[Stored items]
/-- The checks of mx.mm after R309, in order (R321). INFO of a row of C that leaves the scratchpad is the row's address, or LMSCR for a row that begins
below it: Table 18.4 names only the local address (DESIGN CHOICE, log 89). -/
def mmTrap (c : Core) (j : Job) : Option Trap :=
  let a := dsc j 1
  let b := dsc j 2
  let cc := dsc j 3
  let locs := [a, b, cc]
  let sc := dsc j 6
  if 11 < mxFmt j || locs.any (fun w => locSrc w == 3 || (locSrc w == 0 && locCore w != 0)) || decide (mxLda j < rowBytesA j) ||
      decide (mxLdb j < rowBytesB j) || decide (mxLdc j < 4 * mxN j) ||
      (hasScales j && (locSrc sc == 3 || (locSrc sc == 0 && locCore sc != 0) || !bit (dsc j 5) 48 || decide (mxLds j < scaleBytes j))) then some (illeg 4)
  else match locs.find? fun w => locAddr w % 32 != 0 with
    | some w => some (trapOf 3 (if locSrc w = 2 then 3 else 1) (locAddr w))
    | none =>
      let own (w stride n cnt : Nat) : List (Int × Nat) := if locSrc w = 0 then locSpans (locAddr w) stride n cnt else []
      let spans := own a (mxLda j) (rowBytesA j) (mxM j) ++ own b (mxLdb j) (rowBytesB j) (mxN j) ++
        (if hasScales j then own sc (mxLds j) (scaleBytes j) (mxN j) else [])
      match footTrap c spans with
      | some t => some t
      | none =>
        if locSrc cc ≠ 0 then none
        else
          ((upTo (mxM j)).map fun i => locAddr cc + mxLdc j * i).findSome? fun x =>
            if x < c.lmspill.toNat then some (trapOf 4 7 x)
            else if c.lmscr.toNat < x + 4 * mxN j then some (trapOf 4 7 (if x < c.lmscr.toNat then c.lmscr.toNat else x % 2 ^ 15)) else none

/-! Tiles (R299). -/

def tileCols (j : Job) : Nat := (mxN j + 31) / 32
def tileCount (j : Job) : Nat := (mxM j + 31) / 32 * tileCols j
/-- First row and column of a tile, its rows and columns. -/
def tileAt (j : Job) (x : Nat) : Nat × Nat × Nat × Nat :=
  let i0 := x / tileCols j * 32
  let j0 := x % tileCols j * 32
  (i0, j0, min 32 (mxM j - i0), min 32 (mxN j - j0))

/-- Rows of the operands of a tile: location, offset, bytes; A, B, scales, C (R300). -/
def rowsA (j : Job) (t : Nat × Nat × Nat × Nat) : List (Nat × Nat × Nat) := (upTo t.2.2.1).map fun i => (dsc j 1, mxLda j * (t.1 + i), rowBytesA j)
def rowsB (j : Job) (t : Nat × Nat × Nat × Nat) : List (Nat × Nat × Nat) := (upTo t.2.2.2).map fun i => (dsc j 2, mxLdb j * (t.2.1 + i), rowBytesB j)
def rowsS (j : Job) (t : Nat × Nat × Nat × Nat) : List (Nat × Nat × Nat) :=
  if hasScales j then (upTo t.2.2.2).map fun i => (dsc j 6, mxLds j * (t.2.1 + i), scaleBytes j) else []
def rowsC (j : Job) (t : Nat × Nat × Nat × Nat) : List (Nat × Nat × Nat) :=
  (upTo t.2.2.1).map fun i => (dsc j 3, mxLdc j * (t.1 + i) + 4 * t.2.1, 4 * t.2.2.2)
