/-- A fault is placed; the copy job whose fault it is goes on once it is posted, not while it waits for an entry (R347, R355). -/
def placeFault (die : Nat) (w : Want) (s : State) : State :=
  let s := postFault die w s
  if w.kind = 1 ∧ ¬ (dieAt s die).fqWait.contains w then faultIsPosted w.id s else s

/-- Faults that wait for an entry of a die: in order, each merges, takes a free entry or waits on (R347). -/
def placeFaults (die : Nat) (s : State) : State :=
  let ws := (dieAt s die).fqWait
  ws.foldl (fun s w => placeFault die w s) (updDie s die fun d => { d with fqWait := [] })

/-- FAULT_POST: a fault of kind b and number c, of class d, is posted on die a, behind those that wait (R345, R347). -/
def faultPosted (die kind id cls : Nat) (s : State) : State :=
  match wantOf s kind id cls with
  | none => s
  | some w => placeFaults die (updDie s die fun d => { d with fqWait := d.fqWait ++ [w] })

/-- A requester is released: an access walks again from the root, a copy job replays (R349); or it ends (R349). -/
def releaseWant (disp : Nat) (w : Want) (s : State) : State :=
  match w.kind with
  | 0 =>
    match Table.find s.accs w.id with
    | none => s
    | some x =>
      if x.stage ≠ .fault then s
      else if disp = 0 then joinWalk w.id (putAcc w.id { x with stage := .walk } s)
      else failAcc w.id 1 s
  | 1 => if disp = 0 then evAt s.cycle 3 .copyReplay { a := w.id, b := w.va / 2 ^ 16 } s else copyExhausted w.id w.va s
  | _ => s

/-- FAULT_REQUESTER_RELEASE: the requesters of entry b of die a, set aside by fq.done, with the disposition c (R349). -/
def releaseWants (die key disp : Nat) (s : State) : State :=
  let ws := Table.get [] (dieAt s die).fqOf key
  ws.foldl (fun s w => releaseWant disp w s) (updDie s die fun d => { d with fqOf := Table.erase d.fqOf key })

def fqTakeTrap (a : Nat) (c : Core) : Option Trap :=
  let at_ := rdW c a
  if at_ % 32 ≠ 0 then some (trapOf 3 1 (localInfo c at_))
  else match regionTrap c at_ 32 true with
    | some t => some t
    | none => regionTrap c (at_ + 32) 32 true

def fqTakeAct (nb : Bool) (ins : Instr) (a d : Nat) (s : State) : State :=
  let k := s.cur
  let die := dieOfCore k
  let c := coreOf s k
  let at_ := rdW c a
  match fqOldest s die with
  | some e =>
    let q := fqClaim die e s
    complete 4 (fun c => { core := fqGives at_ d e q.2 c, rd := [rowW c a], wr := fqRows at_ d c, cost := 2 }) q.1
  | none =>
    if nb then complete 4 (fun c => { core := wrW c d (2 ^ 32 - 1), rd := [rowW c a], wr := rowsW c d, cost := 2 }) s
    else blockIn ins 4 2 [rowW c a] (fun x => { x with opA := at_ }) s

def fqDoneTrap (s : State) (a : Nat) (c : Core) : Option Trap :=
  let i := rdW c a
  let die := dieOfCore s.cur
  if 1023 < i ∨ !(fqLive s die).contains i ∨ fqField s die i 9 1 ≠ 2 then some (illeg 4) else none

def fqDoneAct (n a : Nat) (s : State) : State :=
  let k := s.cur
  let die := dieOfCore k
  let i := rdW (coreOf s k) a
  let s := complete 4 (fun c => { core := c, rd := [rowW c a], cost := 2 }) s
  let key := Config.faultEntries + i
  let ws := Table.get [] (dieAt s die).fqOf i
  let s := updDie s die fun d => { d with fqOf := Table.set (Table.erase d.fqOf i) key ws }
  let s := poolWrite die (fqAt i + 9) 1 0 s
  let s := evAt (s.cycle + 1) 0 .faultRequesterRelease { a := die, b := key, c := n } s
  if (dieAt s die).fqWait.isEmpty then s else evAt s.cycle 3 .faultEntryResume { a := die } s

/-- UNCORRECTABLE_ERROR: core a detects one in data it reads, of subcode b (R352); or, with c not 0, one arises in DRAM line c - 1, which is
marked poisoned (R353). -/
def eccError (k sub line : Nat) (s : State) : State :=
  if line ≠ 0 then updHome s (line - 1) fun h => { h with poison := true }
  else match domOf s k with | some m => contain m 6 sub k 0 s | none => s

/-- WS_SW_OUT (R341). -/
def execWsSwOut (a d : Nat) (s : State) : Out :=
  sysRun none (swTrap true a d) (swAct (.wsSwOut a d) a d) s

/-- WS_SW_IN (R341). -/
def execWsSwIn (a d : Nat) (s : State) : Out :=
  sysRun none (swTrap false a d) (swAct (.wsSwIn a d) a d) s

/-- ERET (R342). -/
def execEret (a : Nat) (s : State) : Out :=
  sysRun none (eretTrap a) (eretAct a) s

/-- ERET_KILL (R342). -/
def execEretKill (a : Nat) (s : State) : Out :=
  sysRun none (eretTrap a) (killAct a) s

/-- SYSC (R340). -/
def execSysc (n : Nat) (s : State) : Out :=
  runGlobal (fun _ _ => some (trapOf 9 n 0)) id s

/-- TRAP (R340). -/
def execTrap (n a : Nat) (s : State) : Out :=
  sysRun (if n = 0 ∨ n = 6 ∨ 13 < n then some (illeg 4) else none) (fun c => some (trapOf n (rdW c a % 256) 0)) id s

- _Requirement_
Give an exact copy of the lines above, from the top of the records to the line that contains "let sc := dsc j 6", taking in both ends.

- _Task output_
/-- The checks of mx.mm after R309, in order (R321). INFO of a row of C that leaves the scratchpad is the row's address, or LMSCR for a row that begins
below it: Table 18.4 names only the local address (DESIGN CHOICE, log 89). -/
def mmTrap (c : Core) (j : Job) : Option Trap :=
  let a := dsc j 1
  let b := dsc j 2
  let cc := dsc j 3
  let locs := [a, b, cc]
  let sc := dsc j 6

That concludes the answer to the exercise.